> [WHAT YOU HAVE TO DO]: Extract every line below, verbatim.

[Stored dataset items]
↓

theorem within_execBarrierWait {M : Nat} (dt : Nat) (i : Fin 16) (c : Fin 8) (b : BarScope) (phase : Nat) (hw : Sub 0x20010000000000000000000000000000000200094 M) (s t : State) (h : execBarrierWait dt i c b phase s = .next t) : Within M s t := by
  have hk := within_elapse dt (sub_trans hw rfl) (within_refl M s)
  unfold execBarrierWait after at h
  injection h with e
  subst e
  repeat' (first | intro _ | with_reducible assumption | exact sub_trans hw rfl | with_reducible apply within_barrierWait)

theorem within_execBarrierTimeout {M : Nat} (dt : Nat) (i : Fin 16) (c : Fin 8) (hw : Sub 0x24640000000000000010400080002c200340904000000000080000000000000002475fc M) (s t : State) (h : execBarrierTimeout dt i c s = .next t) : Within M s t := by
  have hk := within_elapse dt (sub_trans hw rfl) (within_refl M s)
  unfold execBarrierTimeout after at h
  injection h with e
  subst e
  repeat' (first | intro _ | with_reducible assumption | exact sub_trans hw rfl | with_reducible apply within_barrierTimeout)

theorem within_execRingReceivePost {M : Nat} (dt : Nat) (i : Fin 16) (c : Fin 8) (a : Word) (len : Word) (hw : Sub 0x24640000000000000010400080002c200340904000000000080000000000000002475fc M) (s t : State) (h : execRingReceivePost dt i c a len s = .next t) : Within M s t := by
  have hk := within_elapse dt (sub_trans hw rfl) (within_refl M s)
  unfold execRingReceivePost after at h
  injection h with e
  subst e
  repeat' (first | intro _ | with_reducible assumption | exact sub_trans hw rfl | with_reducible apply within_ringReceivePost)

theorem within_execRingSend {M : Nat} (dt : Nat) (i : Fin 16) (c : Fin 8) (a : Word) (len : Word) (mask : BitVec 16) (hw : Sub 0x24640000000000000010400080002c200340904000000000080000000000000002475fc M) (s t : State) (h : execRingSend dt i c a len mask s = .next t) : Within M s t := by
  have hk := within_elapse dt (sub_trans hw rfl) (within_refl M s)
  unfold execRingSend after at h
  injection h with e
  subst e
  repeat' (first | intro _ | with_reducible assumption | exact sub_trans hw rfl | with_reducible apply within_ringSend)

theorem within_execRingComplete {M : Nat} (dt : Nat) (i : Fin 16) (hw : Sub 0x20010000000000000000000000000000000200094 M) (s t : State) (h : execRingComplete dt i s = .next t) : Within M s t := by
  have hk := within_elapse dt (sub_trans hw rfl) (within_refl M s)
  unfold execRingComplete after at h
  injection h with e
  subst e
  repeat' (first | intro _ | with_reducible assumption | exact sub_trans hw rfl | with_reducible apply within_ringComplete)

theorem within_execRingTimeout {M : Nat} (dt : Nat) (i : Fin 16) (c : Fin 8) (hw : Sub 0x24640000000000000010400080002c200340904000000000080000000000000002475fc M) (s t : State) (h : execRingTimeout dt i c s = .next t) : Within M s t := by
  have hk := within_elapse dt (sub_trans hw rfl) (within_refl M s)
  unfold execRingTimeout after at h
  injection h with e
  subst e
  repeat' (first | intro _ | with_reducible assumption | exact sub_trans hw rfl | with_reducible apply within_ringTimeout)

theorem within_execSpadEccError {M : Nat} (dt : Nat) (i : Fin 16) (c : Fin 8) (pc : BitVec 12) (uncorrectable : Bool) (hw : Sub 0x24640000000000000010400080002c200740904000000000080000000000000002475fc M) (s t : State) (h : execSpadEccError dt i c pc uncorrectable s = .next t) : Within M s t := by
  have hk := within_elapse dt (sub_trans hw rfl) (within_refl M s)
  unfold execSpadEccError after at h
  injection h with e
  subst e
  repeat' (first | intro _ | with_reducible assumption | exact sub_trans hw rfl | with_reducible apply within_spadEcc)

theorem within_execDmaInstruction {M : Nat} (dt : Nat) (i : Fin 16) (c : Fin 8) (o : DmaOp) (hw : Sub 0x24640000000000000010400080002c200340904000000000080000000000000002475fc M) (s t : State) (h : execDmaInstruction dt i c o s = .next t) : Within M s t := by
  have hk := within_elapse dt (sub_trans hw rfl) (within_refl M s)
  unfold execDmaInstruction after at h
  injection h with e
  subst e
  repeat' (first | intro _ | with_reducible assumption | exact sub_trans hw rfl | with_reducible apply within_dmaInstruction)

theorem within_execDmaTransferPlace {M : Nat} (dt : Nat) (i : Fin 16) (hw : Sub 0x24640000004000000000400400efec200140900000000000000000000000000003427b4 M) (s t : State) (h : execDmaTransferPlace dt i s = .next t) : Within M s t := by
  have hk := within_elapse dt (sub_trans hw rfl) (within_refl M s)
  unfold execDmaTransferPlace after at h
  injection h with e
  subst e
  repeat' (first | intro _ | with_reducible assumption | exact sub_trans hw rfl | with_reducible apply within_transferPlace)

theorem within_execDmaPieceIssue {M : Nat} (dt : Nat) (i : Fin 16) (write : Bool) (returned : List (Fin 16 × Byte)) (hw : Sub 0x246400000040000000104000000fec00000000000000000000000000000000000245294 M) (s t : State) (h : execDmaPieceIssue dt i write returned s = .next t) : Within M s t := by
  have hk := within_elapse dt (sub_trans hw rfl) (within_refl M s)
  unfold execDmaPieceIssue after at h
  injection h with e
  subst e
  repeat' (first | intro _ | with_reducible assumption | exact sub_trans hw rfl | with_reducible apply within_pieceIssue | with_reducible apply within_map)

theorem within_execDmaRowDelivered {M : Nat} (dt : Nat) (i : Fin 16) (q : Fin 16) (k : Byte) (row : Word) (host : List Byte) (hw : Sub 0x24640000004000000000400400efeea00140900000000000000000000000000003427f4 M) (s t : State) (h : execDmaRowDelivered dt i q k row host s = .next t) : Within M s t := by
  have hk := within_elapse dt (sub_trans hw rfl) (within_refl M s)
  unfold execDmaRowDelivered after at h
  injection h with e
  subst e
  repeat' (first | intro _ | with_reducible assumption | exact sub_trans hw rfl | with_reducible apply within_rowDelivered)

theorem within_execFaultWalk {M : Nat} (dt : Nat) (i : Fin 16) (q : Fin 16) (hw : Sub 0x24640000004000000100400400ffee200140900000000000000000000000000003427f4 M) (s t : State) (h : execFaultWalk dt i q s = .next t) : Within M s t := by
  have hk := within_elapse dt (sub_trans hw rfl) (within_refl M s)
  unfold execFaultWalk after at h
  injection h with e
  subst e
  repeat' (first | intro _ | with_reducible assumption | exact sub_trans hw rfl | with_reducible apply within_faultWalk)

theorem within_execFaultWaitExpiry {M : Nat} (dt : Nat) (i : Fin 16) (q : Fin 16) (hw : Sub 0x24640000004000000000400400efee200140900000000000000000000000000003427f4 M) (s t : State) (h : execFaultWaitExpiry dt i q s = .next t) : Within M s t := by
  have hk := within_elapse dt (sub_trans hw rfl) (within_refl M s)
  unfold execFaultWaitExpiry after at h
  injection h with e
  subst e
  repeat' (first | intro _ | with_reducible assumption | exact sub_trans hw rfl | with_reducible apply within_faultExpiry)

↑

> [ANSWER]:
theorem within_execBarrierWait {M : Nat} (dt : Nat) (i : Fin 16) (c : Fin 8) (b : BarScope) (phase : Nat) (hw : Sub 0x20010000000000000000000000000000000200094 M) (s t : State) (h : execBarrierWait dt i c b phase s = .next t) : Within M s t := by
  have hk := within_elapse dt (sub_trans hw rfl) (within_refl M s)
  unfold execBarrierWait after at h
  injection h with e
  subst e
  repeat' (first | intro _ | with_reducible assumption | exact sub_trans hw rfl | with_reducible apply within_barrierWait)

theorem within_execBarrierTimeout {M : Nat} (dt : Nat) (i : Fin 16) (c : Fin 8) (hw : Sub 0x24640000000000000010400080002c200340904000000000080000000000000002475fc M) (s t : State) (h : execBarrierTimeout dt i c s = .next t) : Within M s t := by
  have hk := within_elapse dt (sub_trans hw rfl) (within_refl M s)
  unfold execBarrierTimeout after at h
  injection h with e
  subst e
  repeat' (first | intro _ | with_reducible assumption | exact sub_trans hw rfl | with_reducible apply within_barrierTimeout)

theorem within_execRingReceivePost {M : Nat} (dt : Nat) (i : Fin 16) (c : Fin 8) (a : Word) (len : Word) (hw : Sub 0x24640000000000000010400080002c200340904000000000080000000000000002475fc M) (s t : State) (h : execRingReceivePost dt i c a len s = .next t) : Within M s t := by
  have hk := within_elapse dt (sub_trans hw rfl) (within_refl M s)
  unfold execRingReceivePost after at h
  injection h with e
  subst e
  repeat' (first | intro _ | with_reducible assumption | exact sub_trans hw rfl | with_reducible apply within_ringReceivePost)

theorem within_execRingSend {M : Nat} (dt : Nat) (i : Fin 16) (c : Fin 8) (a : Word) (len : Word) (mask : BitVec 16) (hw : Sub 0x24640000000000000010400080002c200340904000000000080000000000000002475fc M) (s t : State) (h : execRingSend dt i c a len mask s = .next t) : Within M s t := by
  have hk := within_elapse dt (sub_trans hw rfl) (within_refl M s)
  unfold execRingSend after at h
  injection h with e
  subst e
  repeat' (first | intro _ | with_reducible assumption | exact sub_trans hw rfl | with_reducible apply within_ringSend)

theorem within_execRingComplete {M : Nat} (dt : Nat) (i : Fin 16) (hw : Sub 0x20010000000000000000000000000000000200094 M) (s t : State) (h : execRingComplete dt i s = .next t) : Within M s t := by
  have hk := within_elapse dt (sub_trans hw rfl) (within_refl M s)
  unfold execRingComplete after at h
  injection h with e
  subst e
  repeat' (first | intro _ | with_reducible assumption | exact sub_trans hw rfl | with_reducible apply within_ringComplete)

theorem within_execRingTimeout {M : Nat} (dt : Nat) (i : Fin 16) (c : Fin 8) (hw : Sub 0x24640000000000000010400080002c200340904000000000080000000000000002475fc M) (s t : State) (h : execRingTimeout dt i c s = .next t) : Within M s t := by
  have hk := within_elapse dt (sub_trans hw rfl) (within_refl M s)
  unfold execRingTimeout after at h
  injection h with e
  subst e
  repeat' (first | intro _ | with_reducible assumption | exact sub_trans hw rfl | with_reducible apply within_ringTimeout)

theorem within_execSpadEccError {M : Nat} (dt : Nat) (i : Fin 16) (c : Fin 8) (pc : BitVec 12) (uncorrectable : Bool) (hw : Sub 0x24640000000000000010400080002c200740904000000000080000000000000002475fc M) (s t : State) (h : execSpadEccError dt i c pc uncorrectable s = .next t) : Within M s t := by
  have hk := within_elapse dt (sub_trans hw rfl) (within_refl M s)
  unfold execSpadEccError after at h
  injection h with e
  subst e
  repeat' (first | intro _ | with_reducible assumption | exact sub_trans hw rfl | with_reducible apply within_spadEcc)

theorem within_execDmaInstruction {M : Nat} (dt : Nat) (i : Fin 16) (c : Fin 8) (o : DmaOp) (hw : Sub 0x24640000000000000010400080002c200340904000000000080000000000000002475fc M) (s t : State) (h : execDmaInstruction dt i c o s = .next t) : Within M s t := by
  have hk := within_elapse dt (sub_trans hw rfl) (within_refl M s)
  unfold execDmaInstruction after at h
  injection h with e
  subst e
  repeat' (first | intro _ | with_reducible assumption | exact sub_trans hw rfl | with_reducible apply within_dmaInstruction)

theorem within_execDmaTransferPlace {M : Nat} (dt : Nat) (i : Fin 16) (hw : Sub 0x24640000004000000000400400efec200140900000000000000000000000000003427b4 M) (s t : State) (h : execDmaTransferPlace dt i s = .next t) : Within M s t := by
  have hk := within_elapse dt (sub_trans hw rfl) (within_refl M s)
  unfold execDmaTransferPlace after at h
  injection h with e
  subst e
  repeat' (first | intro _ | with_reducible assumption | exact sub_trans hw rfl | with_reducible apply within_transferPlace)

theorem within_execDmaPieceIssue {M : Nat} (dt : Nat) (i : Fin 16) (write : Bool) (returned : List (Fin 16 × Byte)) (hw : Sub 0x246400000040000000104000000fec00000000000000000000000000000000000245294 M) (s t : State) (h : execDmaPieceIssue dt i write returned s = .next t) : Within M s t := by
  have hk := within_elapse dt (sub_trans hw rfl) (within_refl M s)
  unfold execDmaPieceIssue after at h
  injection h with e
  subst e
  repeat' (first | intro _ | with_reducible assumption | exact sub_trans hw rfl | with_reducible apply within_pieceIssue | with_reducible apply within_map)

theorem within_execDmaRowDelivered {M : Nat} (dt : Nat) (i : Fin 16) (q : Fin 16) (k : Byte) (row : Word) (host : List Byte) (hw : Sub 0x24640000004000000000400400efeea00140900000000000000000000000000003427f4 M) (s t : State) (h : execDmaRowDelivered dt i q k row host s = .next t) : Within M s t := by
  have hk := within_elapse dt (sub_trans hw rfl) (within_refl M s)
  unfold execDmaRowDelivered after at h
  injection h with e
  subst e
  repeat' (first | intro _ | with_reducible assumption | exact sub_trans hw rfl | with_reducible apply within_rowDelivered)

theorem within_execFaultWalk {M : Nat} (dt : Nat) (i : Fin 16) (q : Fin 16) (hw : Sub 0x24640000004000000100400400ffee200140900000000000000000000000000003427f4 M) (s t : State) (h : execFaultWalk dt i q s = .next t) : Within M s t := by
  have hk := within_elapse dt (sub_trans hw rfl) (within_refl M s)
  unfold execFaultWalk after at h
  injection h with e
  subst e
  repeat' (first | intro _ | with_reducible assumption | exact sub_trans hw rfl | with_reducible apply within_faultWalk)

theorem within_execFaultWaitExpiry {M : Nat} (dt : Nat) (i : Fin 16) (q : Fin 16) (hw : Sub 0x24640000004000000000400400efee200140900000000000000000000000000003427f4 M) (s t : State) (h : execFaultWaitExpiry dt i q s = .next t) : Within M s t := by
  have hk := within_elapse dt (sub_trans hw rfl) (within_refl M s)
  unfold execFaultWaitExpiry after at h
  injection h with e
  subst e
  repeat' (first | intro _ | with_reducible assumption | exact sub_trans hw rfl | with_reducible apply within_faultExpiry)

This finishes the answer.